Now
that I have managed to get out and about in the campervan at last, the change
of scene has led to a reassessment of my attitude to lockdown. Could it be that
what I took to be contentment with my situation was really complacency? Except
for not being allowed to travel, I did not feel 'confined' at home. In
fact, I convinced myself that I was freer, with more scope for the mind to
follow its fancies, and the mundane obligations of life dropping away or put on
ice. I also convinced myself that I was enjoying the quiet-time bonus, though
now I see that the novelty was wearing thin: TV was becoming tedious, reading
routine and exercise unexciting. One can get used to any situation being ‘normal’
if it persists
for long enough. And as for those practical projects that I was going to nail
once and for all, I did eventually get the hat-pegs fixed to the wall but have
made barely a dent in scanning all those old photos on to the computer.
How different one’s priorities appear through the windows of a campervan. We haven’t covered many miles, but enough to remind me that travel is a perennial eye-opener. For instance, stopping briefly in the Yorkshire town of Ilkley (one can’t help but think of the song), with its smart, prosperous-looking high street, a boutique cinema and a hall for the Ilkley Amateur Operatic Society, I was sharply disabused of the dowdy image lodged in my mind from who-knows-when And, having come to rest for a few days in Northumberland’s Derwent valley, I am pleased to be reminded of the regional differences that run deep in England, despite its compact geography. Who, for example, could not be charmed by the lilting Geordie accent? It is a bonus to the other attractions of the region: a long, sweeping coastline; a beautiful hinterland of moors and lush valleys; historical attractions, including Emperor Hadrian’s Wall and the more recent relics of the Industrial Revolution; and its sparse population, a disincentive to predatory developers. Despite all this, it seems there is a low concentration of tourists. I suspect this might have something to do with the weather, which is influenced by the North Sea. Yesterday, while the South East of England sweltered under 25 degrees Celsius and there was a serious hazard of sun burn, we wandered about under a cloudy sky at a more comfortable 15 degrees. It occurred to me that, before the climate crisis finally makes a desert of the South East, now would be a good time to cash in your London pad and buy a reasonably priced retreat here, in a county that might retain a recognisably English climate.

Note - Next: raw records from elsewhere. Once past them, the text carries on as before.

-- ==== Sys2Proof/Tests/Slice0.lean ====
section
/-! SUPPORT. Tests of the model against words and vectors of spec/95_test_vectors.md and spec/30_encoding.md, the smoke
tests of well-formedness, and for every statement with premises a witness that meets them. Each test names its source. -/

namespace Sys2Proof.Tests

open Sys2Proof.Machine Sys2Proof.Stated

/-! ### Helpers -/

/-- One field of a next state. -/
def after {α : Type} (o : Host.Outcome State Fault Refusal) (f : State → α) : Option α :=
  match o with
  | .next s => some (f s)
  | .fault _ => none
  | .refused _ => none

/-- A job on the 12 bytes of V-SRC-B at 0x1000, output at 0x2000 with capacity 16, about to be validated. -/
def jobB : State :=
  { State.reset with
    inAddr := 0x1000, inLen := 12, outAddr := 0x2000, outCap := 16, busy := true, phase := .validate,
    mem := Memory.writeBytes [] 0x1000 [1, 2, 3, 4, 5, 6, 7, 8, 1, 2, 3, 4] }

/-- The same job with another capacity. -/
def jobCap (c : Word) : State := { jobB with outCap := c }

/-- The same job in its main loop, after `off` input bytes and `cursor` output bytes, with `count` tokens in the group
whose flag byte is at 4. -/
def jobToken (c : Word) (off cursor count : Nat) : State :=
  { jobCap c with phase := .token, off := off, cursor := cursor, count := count, flagPos := 4 }

/-- The same job in its padding. -/
def jobPad (c : Word) (cursor : Nat) : State := { jobCap c with phase := .pad, off := 12, cursor := cursor }

/-- The job done with success (RESULT = 16). -/
def jobDone : State := { jobB with busy := false, done := true, phase := .idle, result := 16, cursor := 16 }

/-- A read and a write of the register at an offset. -/
def rd (offset : BitVec 5) : HostOp := .access { offset := offset, width := 4, op := .read }
def wr (offset : BitVec 5) (v : Word) : HostOp := .access { offset := offset, width := 4, op := .write v }

/-! ### Well-formedness refuses ill-formed terms -/

/-- R71: N needs 24 bits. -/
theorem test_wf_header_too_long : (Instr.header 0x1000000).wf = false := by decide
/-- R11: lengths 3 to 18. -/
theorem test_wf_match_too_short : (Instr.backRef 2 8).wf = false := by decide
theorem test_wf_match_too_long : (Instr.backRef 19 8).wf = false := by decide
/-- R11: distances 1 to 4096. -/
theorem test_wf_match_distance_zero : (Instr.backRef 3 0).wf = false := by decide
theorem test_wf_match_distance_too_far : (Instr.backRef 3 4097).wf = false := by decide
/-- R191 to R193: bit 0 of the value. -/
theorem test_wf_start_bit : (Instr.wrCtrlStart 0xFFFFFFFE).wf = false := by decide
theorem test_wf_busy_bit : (Instr.wrCtrlBusy 2).wf = false := by decide
theorem test_wf_no_start_bit : (Instr.wrCtrlNoStart 1).wf = false := by decide
/-- R79: the encoder never emits a distance below 8. -/
theorem test_not_emittable : (Token.backRef 3 7).emittable = false := by decide

/-! ### Decoding, one word for each constructor, written out from the spec's encodings -/

/-- V-EN-3. -/
theorem test_decode_header : decode (.stream .header [0x10, 0x56, 0x34, 0x12]) = .ok (.header 0x123456) := by decide
/-- V-EN-16. -/
theorem test_decode_flag : decode (.stream .flag [0b10000000]) = .ok (.flag 0x80) := by decide
/-- R75. -/
theorem test_decode_lit : decode (.stream (.token false) [0b10101011]) = .ok (.lit 0xAB) := by decide
/-- V-EN-12: L = 7, D = 0x12B. -/
theorem test_decode_match : decode (.stream (.token true) [0b01110001, 0b00101011]) = .ok (.backRef 10 300) := by decide
/-- V-EN-15: the high nibble of D is in byte1. -/
theorem test_decode_match_high_distance : decode (.stream (.token true) [0x01, 0x00]) = .ok (.backRef 3 257) := by decide
/-- R76. -/
theorem test_decode_pad : decode (.stream .pad [0b00000000]) = .ok .pad := by decide
/-- R80 and R191, R192, R193. -/
theorem test_decode_start : decode (.bus false ⟨0b00000, 4, .write 0x80000001⟩) = .ok (.wrCtrlStart 0x80000001) := by decide
theorem test_decode_start_busy : decode (.bus true ⟨0b00000, 4, .write 1⟩) = .ok (.wrCtrlBusy 1) := by decide
theorem test_decode_no_start : decode (.bus false ⟨0b00000, 4, .write 0xFFFFFFFE⟩) = .ok (.wrCtrlNoStart 0xFFFFFFFE) := by decide
/-- R80: offset bits 4:2 select the register. -/
theorem test_decode_rd_ctrl : decode (.bus true ⟨0b00000, 4, .read⟩) = .ok .rdCtrl := by decide
theorem test_decode_rd_status : decode (.bus true ⟨0b00100, 4, .read⟩) = .ok .rdStatus := by decide
theorem test_decode_wr_status : decode (.bus false ⟨0b00100, 4, .write 5⟩) = .ok (.wrStatus 5) := by decide
theorem test_decode_rd_result : decode (.bus false ⟨0b11000, 4, .read⟩) = .ok .rdResult := by decide
theorem test_decode_wr_result : decode (.bus false ⟨0b11000, 4, .write 5⟩) = .ok (.wrResult 5) := by decide
theorem test_decode_wr_in_addr : decode (.bus false ⟨0b01000, 4, .write 0x1000⟩) = .ok (.wrArg .inAddr 0x1000) := by decide
theorem test_decode_wr_in_len : decode (.bus false ⟨0b01100, 4, .write 12⟩) = .ok (.wrArg .inLen 12) := by decide
theorem test_decode_rd_out_addr : decode (.bus false ⟨0b10000, 4, .read⟩) = .ok (.rdArg .outAddr) := by decide
theorem test_decode_rd_out_cap : decode (.bus false ⟨0b10100, 4, .read⟩) = .ok (.rdArg .outCap) := by decide
theorem test_decode_reserved : decode (.bus false ⟨0b11100, 4, .write 7⟩) = .ok (.reserved (.write 7)) := by decide
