-- ==== Sys2Proof/Machine/Core.lean ====
section
/-! DEFINITION. The machine as the host's interface takes it. -/

def Sys2Proof.core : Host.Core :=
  { State := Sys2Proof.Machine.State
    Fault := Sys2Proof.Machine.Fault
    Refusal := Sys2Proof.Machine.Refusal
    step := Sys2Proof.Machine.step
    reset := Sys2Proof.Machine.State.reset }
end

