/-- A tick in range that begins with nothing pending, in Transmitting, with the cursor at or past the buffer's end
raises `EMPTY_MESSAGE`, with the header and the index; under the invariant of 10_state.md R35 such a buffer is empty
(60_exceptions.md R154). Decision D12. -/
def Obligations.EmptyMessageFaults : Prop :=
  ∀ s : State, s.fault = none → s.bound = true → s.pending = none → s.state = .transmitting →
    s.buf.length ≤ s.cursor.toNat →
    (∀ n : Imm24, n.toNat < s.frame → exec (.tick n) s
      = .fault (.raised (.emptyMessage (((n.setWidth 32) <<< 8) ||| 0x4#32) n.toNat)
          { s with fault := some .emptyMessage }))
    ∧ (0 < s.frame → exec .process s
      = .fault (.raised (.emptyMessage 0x00000005#32 0) { s with fault := some .emptyMessage }))
    ∧ (∀ n rest, s.batch = some n → n < s.frame → s.turns = .host :: rest →
      ∃ a, step s = .fault (.raised (.emptyMessage 0x00000005#32 n) a) ∧ a.fault = some .emptyMessage)
    ∧ (s.Inv → s.buf = [] ∧ s.cursor.toNat = 0)
    ∧ Cause.emptyMessage.code.toNat = 4

/-- The rows of the transition table of 42_process.md R129: in a tick of a bound block inside its frame, exactly one
next state, or the fault of R154. -/
def Obligations.TickTransitionTable : Prop :=
  ∀ (s : State) (n : Imm24), s.fault = none → s.bound = true → n.toNat < s.frame →
    let goes := fun q : TxState => ∃ t, exec (.tick n) s = .next t ∧ t.state = q
    (∀ bits, s.pending = some bits → goes .transmitting)
    ∧ (s.pending = none → s.state = .idle → goes .idle)
    ∧ (s.pending = none → s.state = .start → goes .transmitting)
    ∧ (s.pending = none → s.state = .transmitting → s.cursor.toNat + 1 < s.buf.length → goes .transmitting)
    ∧ (s.pending = none → s.state = .transmitting → s.cursor.toNat + 1 = s.buf.length → goes .stop)
    ∧ (s.pending = none → s.state = .transmitting → s.buf.length ≤ s.cursor.toNat →
        ∃ c a, exec (.tick n) s = .fault (.raised c a) ∧ c.cause = .emptyMessage)
    ∧ (s.pending = none → s.state = .stop → goes .idle)

/-- Adoption, the first part of a tick that does not fault, whatever the old state: the pending message becomes the
live buffer whole, the slot is empty, and the same tick carries out Start (42_process.md R122). Decision D10. -/
def Obligations.TickAdoptsPending : Prop :=
  ∀ (s : State) (n : Imm24) (bits : List Bool), s.fault = none → s.bound = true → n.toNat < s.frame →
    s.pending = some bits →
    ∃ t, exec (.tick n) s = .next t
      ∧ t.buf = bits ∧ t.pending = none ∧ t.cursor.toNat = 0 ∧ t.state = .transmitting
      ∧ t.trace = s.trace ++ (s.dueDirEvents ++ [.wr s.pins.latch n.toNat s.inactiveLevel])

/-- An Idle tick writes no state and no line; only a pending direction configuration is carried out
(42_process.md R124). -/
def Obligations.IdleTickDoesNothing : Prop :=
  ∀ (s : State) (n : Imm24), s.fault = none → s.bound = true → n.toNat < s.frame →
    s.state = .idle → s.pending = none →
    (s.dirPending = false → exec (.tick n) s = .next s)
    ∧ (s.dirPending = true → exec (.tick n) s
        = .next { s with
            trace := s.trace ++ [.dirOut s.pins.data, .dirOut s.pins.clock, .dirOut s.pins.latch]
            pinConfigured := true
            dirPending := false })

/-- The Start action drives the latch to its inactive level, sets the cursor to 0, enters Transmitting and shifts no
bit (42_process.md R125). Decision D6. -/
def Obligations.StartTick : Prop :=
  ∀ (s : State) (n : Imm24), s.fault = none → s.bound = true → n.toNat < s.frame →
    s.state = .start → s.pending = none →
    ∃ t, exec (.tick n) s = .next t
      ∧ t.trace = s.trace ++ (s.dueDirEvents ++ [.wr s.pins.latch n.toNat (!s.params.latchActive)])
      ∧ t.cursor.toNat = 0 ∧ t.state = .transmitting ∧ t.buf = s.buf ∧ t.pending = none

For the first time, we have come equipped with bikes (a legacy of lockdown, acquired for the purpose of open-air exercise), the better to explore the area via the railway lines closed in the 1960s. We are fair-weather cyclists, averse to speeding, changing gears and lycra, which means that we are often in the way of the more serious types who, I suspect, are on a mission to get from A to B rather than bimble around looking for historical remains. Yesterday we cycled to Ebchester which, like any place with “chester” in its name, boasts the remains of a Roman fort – in this case with no trace remaining above ground. Still, I maintained, you could feel the history and try to imagine what it must have been like to be a soldier in the North African Legion that, for a time, was stationed here. They must have been well pleased when they were ordered back to the sunnier climes of Rome in AD 450.